よって演習後の答え合わせてそのことを発見したら、「対比構造で答えるのが大事」などとメモをしておきましょう。
また数学なら、同系統の問題を解いているうちに公式の使い方のパターンが見えてくるはずです。なので、例えば「○○の公式は△△の長さを求めるときに使う」などとメモしておくのが良いでしょう。
このようなメモをストックしていけば、インプットした基本知識のより良い運用方法が徐々に見えてくるはずです。
直前期は時間を測りミスをメモ
先述した通り、直前期は問題を解く上でのスピードと正確性の精度を上げていくことに終始するべきです。
まずスピードですが、素早く解けるようになるには「急ぐこと」が重要になります。制限時間を設け、スピード感を持って解くことを意識すれば、自然と解答スピードは上がっていくでしょう。
この際、制限時間は実際の試験よりもタイトな設定にしておくのがおすすめです。そうすれば余裕を持ってテストに臨むことができます。
続いて正確性ですが、これを高めるには自らのミスの傾向を把握することが肝心です。よって今度はミスの種類をメモするのが良いでしょう。
例えば「式変形でミスしやすい」「積分定数を忘れやすい」などとミスをしておけば、同じ計算ミスでもその性質がより明瞭になるため、改善策を考えやすいはずです。
またミスの傾向を元に見直しを行えば、ケアレスミスを効果的に減らすことができるでしょう。
通信教育で効率良いサイクルを
インプットとアウトプットのサイクルを効率よく回したいのであれば、通信教育を利用するのも良いでしょう。
通信教育であれば最適な比重で教材を提供してくれるので、インプット過多になることなく学習を進められるでしょう。
以下の記事でおすすめの通信教育をご紹介しているので、学習を効率よく進めたいとお考えの方は、ぜひこちらの記事をご覧ください。
勉強時のインプット・アウトプットのコツまとめ
勉強時のインプット・アウトプットのコツまとめ
- 直前期なら9割がたアウトプットで良い
- 気づきやミスの傾向をメモして脳に記憶するのがおすすめ
- 文系科目は写経、理系科目はチェックテストが有効
- アウトプットを挟みながらインプットを行うのが効率的な勉強法
勉強時のインプット・アウトプットのコツについて解説しました。
日本ではとかくインプットが重視されがちですが、テストで結果を出すには充実したアウトプットが不可欠です。

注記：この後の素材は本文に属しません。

-- ==== Sys2Proof/Laws/State.lean ====
section
/-! SUPPORT. Small laws of the state's updates: what each leaves in each block, the laws of the numbered families, and
what a meaning over the part answers. -/

namespace Sys2Proof.Machine
open Sys2Proof

-- Proofs in turn, so that the joined text keeps to a few threads.
set_option Elab.async false

/-! ## Numbered families -/

@[simp] theorem PerStation_get_set {α : Type} (p : PerStation α) (x : α) (i : Station) : (p.set x i).get i = x := by
  cases i <;> rfl
theorem PerStation_get_set_ne {α : Type} (p : PerStation α) (x : α) {i j : Station} (h : j ≠ i) : (p.set x i).get j = p.get j := by
  cases i <;> cases j <;> first | rfl | exact absurd rfl h
theorem PerStation_ext {α : Type} {p q : PerStation α} (h : ∀ i, p.get i = q.get i) : p = q := by
  cases p; cases q
  simp only [PerStation.mk.injEq]
  exact ⟨h .s1, h .s2, h .s3, h .s4, h .s5, h .s6⟩
@[simp] theorem PerDriver_get_set {α : Type} (p : PerDriver α) (x : α) (i : Driver) : (p.set x i).get i = x := by
  cases i <;> rfl
theorem PerDriver_get_set_ne {α : Type} (p : PerDriver α) (x : α) {i j : Driver} (h : j ≠ i) : (p.set x i).get j = p.get j := by
  cases i <;> cases j <;> first | rfl | exact absurd rfl h
theorem PerDriver_ext {α : Type} {p q : PerDriver α} (h : ∀ i, p.get i = q.get i) : p = q := by
  cases p; cases q
  simp only [PerDriver.mk.injEq]
  exact ⟨h .one, h .two⟩
@[simp] theorem PerChannel_get_set {α : Type} (p : PerChannel α) (x : α) (i : Channel) : (p.set x i).get i = x := by
  cases i <;> rfl
theorem PerChannel_get_set_ne {α : Type} (p : PerChannel α) (x : α) {i j : Channel} (h : j ≠ i) : (p.set x i).get j = p.get j := by
  cases i <;> cases j <;> first | rfl | exact absurd rfl h
theorem PerChannel_ext {α : Type} {p q : PerChannel α} (h : ∀ i, p.get i = q.get i) : p = q := by
  cases p; cases q
  simp only [PerChannel.mk.injEq]
  exact ⟨h .c8, h .c9, h .c10, h .c11, h .c12, h .c13⟩
@[simp] theorem PerLane_get_set {α : Type} (p : PerLane α) (x : α) (i : Lane) : (p.set x i).get i = x := by
  cases i <;> rfl
theorem PerLane_get_set_ne {α : Type} (p : PerLane α) (x : α) {i j : Lane} (h : j ≠ i) : (p.set x i).get j = p.get j := by
  cases i <;> cases j <;> first | rfl | exact absurd rfl h
theorem PerLane_ext {α : Type} {p q : PerLane α} (h : ∀ i, p.get i = q.get i) : p = q := by
  cases p; cases q
  simp only [PerLane.mk.injEq]
  exact ⟨h .heat, h .cool, h .aux⟩
@[simp] theorem PerTable_get_set {α : Type} (p : PerTable α) (x : α) (i : TableId) : (p.set x i).get i = x := by
  cases i <;> rfl
theorem PerTable_get_set_ne {α : Type} (p : PerTable α) (x : α) {i j : TableId} (h : j ≠ i) : (p.set x i).get j = p.get j := by
  cases i <;> cases j <;> first | rfl | exact absurd rfl h
theorem PerTable_ext {α : Type} {p q : PerTable α} (h : ∀ i, p.get i = q.get i) : p = q := by
  cases p; cases q
  simp only [PerTable.mk.injEq]
  exact ⟨h .a, h .b⟩
@[simp] theorem PerWindow_get_set {α : Type} (p : PerWindow α) (x : α) (i : WindowIndex) : (p.set x i).get i = x := by
  cases i <;> rfl
theorem PerWindow_get_set_ne {α : Type} (p : PerWindow α) (x : α) {i j : WindowIndex} (h : j ≠ i) : (p.set x i).get j = p.get j := by
  cases i <;> cases j <;> first | rfl | exact absurd rfl h
theorem PerWindow_ext {α : Type} {p q : PerWindow α} (h : ∀ i, p.get i = q.get i) : p = q := by
  cases p; cases q
  simp only [PerWindow.mk.injEq]
  exact ⟨h .w0, h .w1, h .w2, h .w3⟩
@[simp] theorem PerStation_get_map {α β : Type} (f : α → β) (p : PerStation α) (i : Station) :
    (p.map f).get i = f (p.get i) := by
  cases i <;> rfl
@[simp] theorem PerChannel_get_imap {α β : Type} (f : Channel → α → β) (p : PerChannel α) (i : Channel) :
    (p.imap f).get i = f i (p.get i) := by
  cases i <;> rfl

/-! ## Updates of one block -/

section setLink

variable (f : Link → Link) (d : Device)

@[simp] theorem setLink_inReset : (setLink f d).inReset = d.inReset := rfl
@[simp] theorem setLink_clock : (setLink f d).clock = d.clock := rfl
@[simp] theorem setLink_settings : (setLink f d).settings = d.settings := rfl
@[simp] theorem setLink_store : (setLink f d).store = d.store := rfl
@[simp] theorem setLink_table : (setLink f d).table = d.table := rfl
@[simp] theorem setLink_bank : (setLink f d).bank = d.bank := rfl
@[simp] theorem setLink_budget : (setLink f d).budget = d.budget := rfl
@[simp] theorem setLink_sched : (setLink f d).sched = d.sched := rfl
@[simp] theorem setLink_heater : (setLink f d).heater = d.heater := rfl
@[simp] theorem setLink_fridge : (setLink f d).fridge = d.fridge := rfl
@[simp] theorem setLink_lamps : (setLink f d).lamps = d.lamps := rfl
@[simp] theorem setLink_accounts : (setLink f d).accounts = d.accounts := rfl
@[simp] theorem setLink_plans : (setLink f d).plans = d.plans := rfl
@[simp] theorem setLink_vehicle : (setLink f d).vehicle = d.vehicle := rfl
@[simp] theorem setLink_leads : (setLink f d).leads = d.leads := rfl
@[simp] theorem setLink_link :
    (setLink f d).link = f d.link := rfl

end setLink

section setBank

variable (f : Bank → Bank) (d : Device)

@[simp] theorem setBank_inReset : (setBank f d).inReset = d.inReset := rfl
@[simp] theorem setBank_clock : (setBank f d).clock = d.clock := rfl
@[simp] theorem setBank_settings : (setBank f d).settings = d.settings := rfl
@[simp] theorem setBank_store : (setBank f d).store = d.store := rfl
@[simp] theorem setBank_link : (setBank f d).link = d.link := rfl
@[simp] theorem setBank_table : (setBank f d).table = d.table := rfl
@[simp] theorem setBank_budget : (setBank f d).budget = d.budget := rfl
@[simp] theorem setBank_sched : (setBank f d).sched = d.sched := rfl
@[simp] theorem setBank_heater : (setBank f d).heater = d.heater := rfl
@[simp] theorem setBank_fridge : (setBank f d).fridge = d.fridge := rfl
@[simp] theorem setBank_lamps : (setBank f d).lamps = d.lamps := rfl
@[simp] theorem setBank_accounts : (setBank f d).accounts = d.accounts := rfl
@[simp] theorem setBank_plans : (setBank f d).plans = d.plans := rfl
@[simp] theorem setBank_vehicle : (setBank f d).vehicle = d.vehicle := rfl
@[simp] theorem setBank_leads : (setBank f d).leads = d.leads := rfl
@[simp] theorem setBank_bank :
    (setBank f d).bank = f d.bank := rfl

end setBank

section setHeat

variable (f : Heater → Heater) (d : Device)

@[simp] theorem setHeat_inReset : (setHeat f d).inReset = d.inReset := rfl
@[simp] theorem setHeat_clock : (setHeat f d).clock = d.clock := rfl
@[simp] theorem setHeat_settings : (setHeat f d).settings = d.settings := rfl
@[simp] theorem setHeat_store : (setHeat f d).store = d.store := rfl
@[simp] theorem setHeat_link : (setHeat f d).link = d.link := rfl
@[simp] theorem setHeat_table : (setHeat f d).table = d.table := rfl
@[simp] theorem setHeat_bank : (setHeat f d).bank = d.bank := rfl
@[simp] theorem setHeat_budget : (setHeat f d).budget = d.budget := rfl
@[simp] theorem setHeat_sched : (setHeat f d).sched = d.sched := rfl
@[simp] theorem setHeat_fridge : (setHeat f d).fridge = d.fridge := rfl
@[simp] theorem setHeat_lamps : (setHeat f d).lamps = d.lamps := rfl
@[simp] theorem setHeat_accounts : (setHeat f d).accounts = d.accounts := rfl
@[simp] theorem setHeat_plans : (setHeat f d).plans = d.plans := rfl
@[simp] theorem setHeat_vehicle : (setHeat f d).vehicle = d.vehicle := rfl
@[simp] theorem setHeat_leads : (setHeat f d).leads = d.leads := rfl
@[simp] theorem setHeat_heater :
    (setHeat f d).heater = f d.heater := rfl

end setHeat

section setSched

variable (f : Sched → Sched) (d : Device)

@[simp] theorem setSched_inReset : (setSched f d).inReset = d.inReset := rfl
@[simp] theorem setSched_clock : (setSched f d).clock = d.clock := rfl
@[simp] theorem setSched_settings : (setSched f d).settings = d.settings := rfl
@[simp] theorem setSched_store : (setSched f d).store = d.store := rfl
@[simp] theorem setSched_link : (setSched f d).link = d.link := rfl
@[simp] theorem setSched_table : (setSched f d).table = d.table := rfl
@[simp] theorem setSched_bank : (setSched f d).bank = d.bank := rfl
@[simp] theorem setSched_budget : (setSched f d).budget = d.budget := rfl
@[simp] theorem setSched_heater : (setSched f d).heater = d.heater := rfl
@[simp] theorem setSched_fridge : (setSched f d).fridge = d.fridge := rfl
@[simp] theorem setSched_lamps : (setSched f d).lamps = d.lamps := rfl
@[simp] theorem setSched_accounts : (setSched f d).accounts = d.accounts := rfl
@[simp] theorem setSched_plans : (setSched f d).plans = d.plans := rfl
@[simp] theorem setSched_vehicle : (setSched f d).vehicle = d.vehicle := rfl
@[simp] theorem setSched_leads : (setSched f d).leads = d.leads := rfl
@[simp] theorem setSched_sched :
    (setSched f d).sched = f d.sched := rfl

end setSched

section setFridge

variable (f : Fridge → Fridge) (d : Device)

@[simp] theorem setFridge_inReset : (setFridge f d).inReset = d.inReset := rfl
@[simp] theorem setFridge_clock : (setFridge f d).clock = d.clock := rfl
@[simp] theorem setFridge_settings : (setFridge f d).settings = d.settings := rfl
@[simp] theorem setFridge_store : (setFridge f d).store = d.store := rfl
@[simp] theorem setFridge_link : (setFridge f d).link = d.link := rfl
@[simp] theorem setFridge_table : (setFridge f d).table = d.table := rfl
@[simp] theorem setFridge_bank : (setFridge f d).bank = d.bank := rfl
@[simp] theorem setFridge_budget : (setFridge f d).budget = d.budget := rfl
@[simp] theorem setFridge_sched : (setFridge f d).sched = d.sched := rfl
@[simp] theorem setFridge_heater : (setFridge f d).heater = d.heater := rfl
@[simp] theorem setFridge_lamps : (setFridge f d).lamps = d.lamps := rfl
@[simp] theorem setFridge_accounts : (setFridge f d).accounts = d.accounts := rfl
@[simp] theorem setFridge_plans : (setFridge f d).plans = d.plans := rfl
@[simp] theorem setFridge_vehicle : (setFridge f d).vehicle = d.vehicle := rfl
@[simp] theorem setFridge_leads : (setFridge f d).leads = d.leads := rfl
@[simp] theorem setFridge_fridge :
    (setFridge f d).fridge = f d.fridge := rfl

end setFridge

section setVehicle

variable (f : Vehicle → Vehicle) (d : Device)

@[simp] theorem setVehicle_inReset : (setVehicle f d).inReset = d.inReset := rfl
@[simp] theorem setVehicle_clock : (setVehicle f d).clock = d.clock := rfl
@[simp] theorem setVehicle_settings : (setVehicle f d).settings = d.settings := rfl
@[simp] theorem setVehicle_store : (setVehicle f d).store = d.store := rfl
@[simp] theorem setVehicle_link : (setVehicle f d).link = d.link := rfl
@[simp] theorem setVehicle_table : (setVehicle f d).table = d.table := rfl
@[simp] theorem setVehicle_bank : (setVehicle f d).bank = d.bank := rfl
@[simp] theorem setVehicle_budget : (setVehicle f d).budget = d.budget := rfl
@[simp] theorem setVehicle_sched : (setVehicle f d).sched = d.sched := rfl
@[simp] theorem setVehicle_heater : (setVehicle f d).heater = d.heater := rfl
@[simp] theorem setVehicle_fridge : (setVehicle f d).fridge = d.fridge := rfl
@[simp] theorem setVehicle_lamps : (setVehicle f d).lamps = d.lamps := rfl
@[simp] theorem setVehicle_accounts : (setVehicle f d).accounts = d.accounts := rfl
@[simp] theorem setVehicle_plans : (setVehicle f d).plans = d.plans := rfl
@[simp] theorem setVehicle_leads : (setVehicle f d).leads = d.leads := rfl
@[simp] theorem setVehicle_vehicle :
    (setVehicle f d).vehicle = f d.vehicle := rfl

end setVehicle

section setBudget

variable (f : Budget → Budget) (d : Device)

@[simp] theorem setBudget_inReset : (setBudget f d).inReset = d.inReset := rfl
@[simp] theorem setBudget_clock : (setBudget f d).clock = d.clock := rfl
@[simp] theorem setBudget_settings : (setBudget f d).settings = d.settings := rfl
@[simp] theorem setBudget_store : (setBudget f d).store = d.store := rfl
@[simp] theorem setBudget_link : (setBudget f d).link = d.link := rfl
@[simp] theorem setBudget_table : (setBudget f d).table = d.table := rfl
@[simp] theorem setBudget_bank : (setBudget f d).bank = d.bank := rfl
@[simp] theorem setBudget_sched : (setBudget f d).sched = d.sched := rfl
@[simp] theorem setBudget_heater : (setBudget f d).heater = d.heater := rfl
@[simp] theorem setBudget_fridge : (setBudget f d).fridge = d.fridge := rfl
@[simp] theorem setBudget_lamps : (setBudget f d).lamps = d.lamps := rfl
@[simp] theorem setBudget_accounts : (setBudget f d).accounts = d.accounts := rfl
@[simp] theorem setBudget_plans : (setBudget f d).plans = d.plans := rfl
@[simp] theorem setBudget_vehicle : (setBudget f d).vehicle = d.vehicle := rfl
@[simp] theorem setBudget_leads : (setBudget f d).leads = d.leads := rfl
@[simp] theorem setBudget_budget :
    (setBudget f d).budget = f d.budget := rfl

end setBudget

section setUnit

variable (dr : Driver) (f : PlanUnit → PlanUnit) (d : Device)

@[simp] theorem setUnit_inReset : (setUnit dr f d).inReset = d.inReset := rfl
@[simp] theorem setUnit_clock : (setUnit dr f d).clock = d.clock := rfl
@[simp] theorem setUnit_settings : (setUnit dr f d).settings = d.settings := rfl
@[simp] theorem setUnit_store : (setUnit dr f d).store = d.store := rfl
@[simp] theorem setUnit_link : (setUnit dr f d).link = d.link := rfl
@[simp] theorem setUnit_table : (setUnit dr f d).table = d.table := rfl
@[simp] theorem setUnit_bank : (setUnit dr f d).bank = d.bank := rfl
@[simp] theorem setUnit_budget : (setUnit dr f d).budget = d.budget := rfl
@[simp] theorem setUnit_sched : (setUnit dr f d).sched = d.sched := rfl
@[simp] theorem setUnit_heater : (setUnit dr f d).heater = d.heater := rfl
@[simp] theorem setUnit_fridge : (setUnit dr f d).fridge = d.fridge := rfl
@[simp] theorem setUnit_lamps : (setUnit dr f d).lamps = d.lamps := rfl
@[simp] theorem setUnit_accounts : (setUnit dr f d).accounts = d.accounts := rfl
@[simp] theorem setUnit_vehicle : (setUnit dr f d).vehicle = d.vehicle := rfl
@[simp] theorem setUnit_leads : (setUnit dr f d).leads = d.leads := rfl
@[simp] theorem setUnit_plans :
    (setUnit dr f d).plans = d.plans.set (f (d.plans.get dr)) dr := rfl

end setUnit

section setAccount

variable (dr : Driver) (f : Account → Account) (d : Device)

@[simp] theorem setAccount_inReset : (setAccount dr f d).inReset = d.inReset := rfl
@[simp] theorem setAccount_clock : (setAccount dr f d).clock = d.clock := rfl
@[simp] theorem setAccount_settings : (setAccount dr f d).settings = d.settings := rfl
@[simp] theorem setAccount_store : (setAccount dr f d).store = d.store := rfl
@[simp] theorem setAccount_link : (setAccount dr f d).link = d.link := rfl
@[simp] theorem setAccount_table : (setAccount dr f d).table = d.table := rfl
@[simp] theorem setAccount_bank : (setAccount dr f d).bank = d.bank := rfl
@[simp] theorem setAccount_budget : (setAccount dr f d).budget = d.budget := rfl
@[simp] theorem setAccount_sched : (setAccount dr f d).sched = d.sched := rfl
@[simp] theorem setAccount_heater : (setAccount dr f d).heater = d.heater := rfl
@[simp] theorem setAccount_fridge : (setAccount dr f d).fridge = d.fridge := rfl
@[simp] theorem setAccount_lamps : (setAccount dr f d).lamps = d.lamps := rfl
@[simp] theorem setAccount_plans : (setAccount dr f d).plans = d.plans := rfl
@[simp] theorem setAccount_vehicle : (setAccount dr f d).vehicle = d.vehicle := rfl
@[simp] theorem setAccount_leads : (setAccount dr f d).leads = d.leads := rfl
@[simp] theorem setAccount_accounts :
    (setAccount dr f d).accounts = d.accounts.set (f (d.accounts.get dr)) dr := rfl

end setAccount

section putRecord

variable (h : Handle) (r : Record) (d : Device)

インプットした知識を実際に使えるようにすることが肝心なので、各単元や分野で習いたての事柄以外はアウトプット中心の学習をするのが良いでしょう。
また直前期には制限時間を設けて演習を行い、ミスの傾向をメモして振り返ることで、正確性やスピードの精度を上げていくのがおすすめです。
以上を参考に、ご自身の勉強法を見直してみてください。